After years of going through this, it just starts to get a little disheartening after a while. There have been so many dates I’ve gone on and thought I’d rather be at home with no makeup on and my teeth whitener trays in watching a re-run of “The Golden Girls” than spend one more minute or stitch of makeup on this guy. I start to wonder what is wrong with me? What's wrong with these men? Why can’t God throw a good one my way? If the “law of attraction” means anything, then am I really a loser douche bag with a faux hawk?
Like I said, match.com is just a big joke that is being controlled somewhere in a Dallas office by a bunch of marketing liars doing whip-its on their lunch breaks, and this is evidenced by the photos people post or the “form letters” I get. “Hey, I just read your profile. Your [sic] really cute. I think we have alot [sic] in common and we should go out. If you want to email me, you can at austinluvr69 at yahoo dot com. ;P”
Match.com - you are not eHarmony. Stop trying to fake some algorithm to match me up with someone. I'm looking for quality, not quantity. Quantity is very easy, actually. So many times none of those green "chemistry" dots in the right navigation do not even come close.
And don’t get me started on the photos…. I don’t think I’m picky at all. I think wanting to meet a nice man who is honest, smart, reliable, respectful and has a sense of humor and some ambition is not being picky. It’s normal, and I deserve that. I want to be won over by a great personality and good character and then see what happens as we get to know each other better. At this point, he doesn’t even have to know that a lot is two words and not one. Or in the words of one email I once received from a guy on match.com “she don’t have to be perfect and she don’t have to be ugly.” (???)
So today, I’m on the phone with match.com customer service. I tried to cancel my subscription last week and thought I had successfully done so. After all, I’ve been doing this for years already. But I had noticed this morning that there was an amount pending to be debited from my account by them today. The match.com woman is giving me the hard sell to persuade me to stay online, so I caved and decided I will stay on for 3 more months for the price of $34.99 (3 months for the price of 1) + some ‘first impression’ thing. The best part is her pitch (I was writing it word for word as she spoke because it was so priceless).
Match.com Woman: Here what I telling you. You are wunna our greatest member. Your account has been open since 2002. I tell you what I do. You pay for one month and you get three month for price of one, and I provide you with de first impression for free.
Me: What is the first impression?
Match.com Woman: Mens are lazy. They not gonna look through more pages to find the girl. I give you the first impression for free and that puts your picture at the top of each search.
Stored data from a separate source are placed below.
-- ==== Sys2Proof/Machine/Crsf.lean ====
section
/-! DEFINITION. The CRSF decoder unit (spec/41_crsf.md R171 to R184, spec/46_decoder_interface.md R330 to R334). -/

namespace Sys2Proof.Machine

/-- The byte at index 1 (R174): a length outside 2..62 abandons the frame, else TARGET <- b + 2 and the byte is stored. -/
def crsfLength (u : CrsfUnit) (b : Byte) : CrsfUnit :=
  if b < crsfLenMin ∨ crsfLenMax < b then { u with dec := { u.dec with idx := 0 } }
  else { u with target := b + 2, dec := { u.dec with work := u.dec.work.write 1 b, idx := 2 } }

/-- Type and payload bytes, and completion (R175, R176). The Bool is FEED's result. -/
def crsfPayload (u : CrsfUnit) (b : Byte) : Except Fault (CrsfUnit × Bool) :=
  match u.dec.store crsfBuf b with
  | .error e => .error e
  | .ok d =>
    if d.idx = u.target then
      match d.publish crsfBuf u.target with
      | .error e => .error e
      | .ok d' => .ok ({ u with dec := { d' with idx := 0 } }, true)
    else .ok ({ u with dec := d }, false)

/-- CRSF.FEED on the unit (R171): timeout, then the byte by IDX. -/
def crsfFeed (u : CrsfUnit) (b : Byte) (now : Word) : Except Fault (CrsfUnit × Bool) :=
  let u' := { u with dec := u.dec.resync now crsfBudgetUs }
  if u'.dec.idx = 0 then
    if b = crsfSyncA ∨ b = crsfSyncB then .ok ({ u' with dec := u'.dec.accept b now }, false)
    else .ok ({ u' with dec := u'.dec.reject }, false)
  else if u'.dec.idx = 1 then .ok (crsfLength u' b, false)
  else crsfPayload u' b

/-- The 22 payload bytes f[3..24] of an RC-channels frame (R181). -/
def crsfChannels (f : Memory) : Vector Half crsfChCount := Vector.ofFn (fun i => packedChannel (f.bytes 3 22) i.val)

/-- CRSF.UNPACK on the unit (R180). An SLEN beyond the buffer, which no reachable state has, would read outside it. -/
def crsfUnpack (u : CrsfUnit) : Except Fault (CrsfUnit × Bool) :=
  if u.dec.empty then .ok (u, false)
  else if crsfBuf < u.dec.slen.toNat then .error .outsideBuffer
  else
    let f := u.dec.stable
    let u' := { u with dec := { u.dec with empty := true } }
    if !crsfFrameOk f u.dec.slen.toNat then .ok (u', false)
    else if f.read 2 ≠ crsfTypeRc ∨ u.dec.slen.toNat ≠ crsfRcLen + 2 then .ok (u', false)
    else .ok ({ u' with ch := crsfChannels f }, true)

/-- The register a CRSF.STATUS selector names (10_state.md R39). -/
def crsfStatusValue (u : CrsfUnit) (sel : Byte) : Option Word :=
  if sel = 0 then some u.status
  else if sel = 1 then some u.dec.dropped
  else if sel = 3 then some u.dec.rxcount
  else none

/-- The end of a CRSF.FEED or CRSF.UNPACK: its new unit and its boolean result. -/
def State.endCrsf (s : State) : Except Fault (CrsfUnit × Bool) → Result
  | .error e => .fault e
  | .ok (u, r) => .next ({ s with crsf := u }.finish (boolWord r))

/-- CRSF.FEED (R171). -/
def execCrsfFeed (b : Byte) (s : State) : Result := s.endCrsf (crsfFeed s.crsf b s.env.timeUs)

/-- CRSF.UNPACK (R180). -/
def execCrsfUnpack (s : State) : Result := s.endCrsf (crsfUnpack s.crsf)

/-- CRSF.CHRAW (R330). -/
def execCrsfChraw (i : Byte) (s : State) : Result := .next (s.finish (channelRaw s.crsf.ch i))

/-- CRSF.CHPWM (R331). -/
def execCrsfChpwm (i : Byte) (s : State) : Result :=
  .next (s.finish (match channelAt s.crsf.ch i with | some v => crsfPwmOf v | none => channelLow))

/-- CRSF.STATUS (R332). -/
def execCrsfStatus (sel : Byte) (s : State) : Result := .next (s.readStatus (crsfStatusValue s.crsf sel))

/-- CRSF.TAKE (R333). -/
def execCrsfTake (s : State) : Result := .next (s.take .crsf)

/-- CRSF.WAIT (R334). -/
def execCrsfWait (t : WaitMode) (s : State) : Result := .next (s.wait .crsf t)

end Sys2Proof.Machine
end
So with three months for the price of one, you save $8…no $10…no, you save $6.
Me: (?????)
So we made the transaction.
Match.com Woman: Is there anything else I can do for you today?
Me: No, but what is your name? (I wanted it for my records.)
Match.com Woman: My name is Andrew Johnson. Have a nice day!
I WAS TALKING TO A DUDE THE WHOLE TIME!
Bravo, match.com. You keep that dream alive for all of us single folks looking for love or at least the next booty call.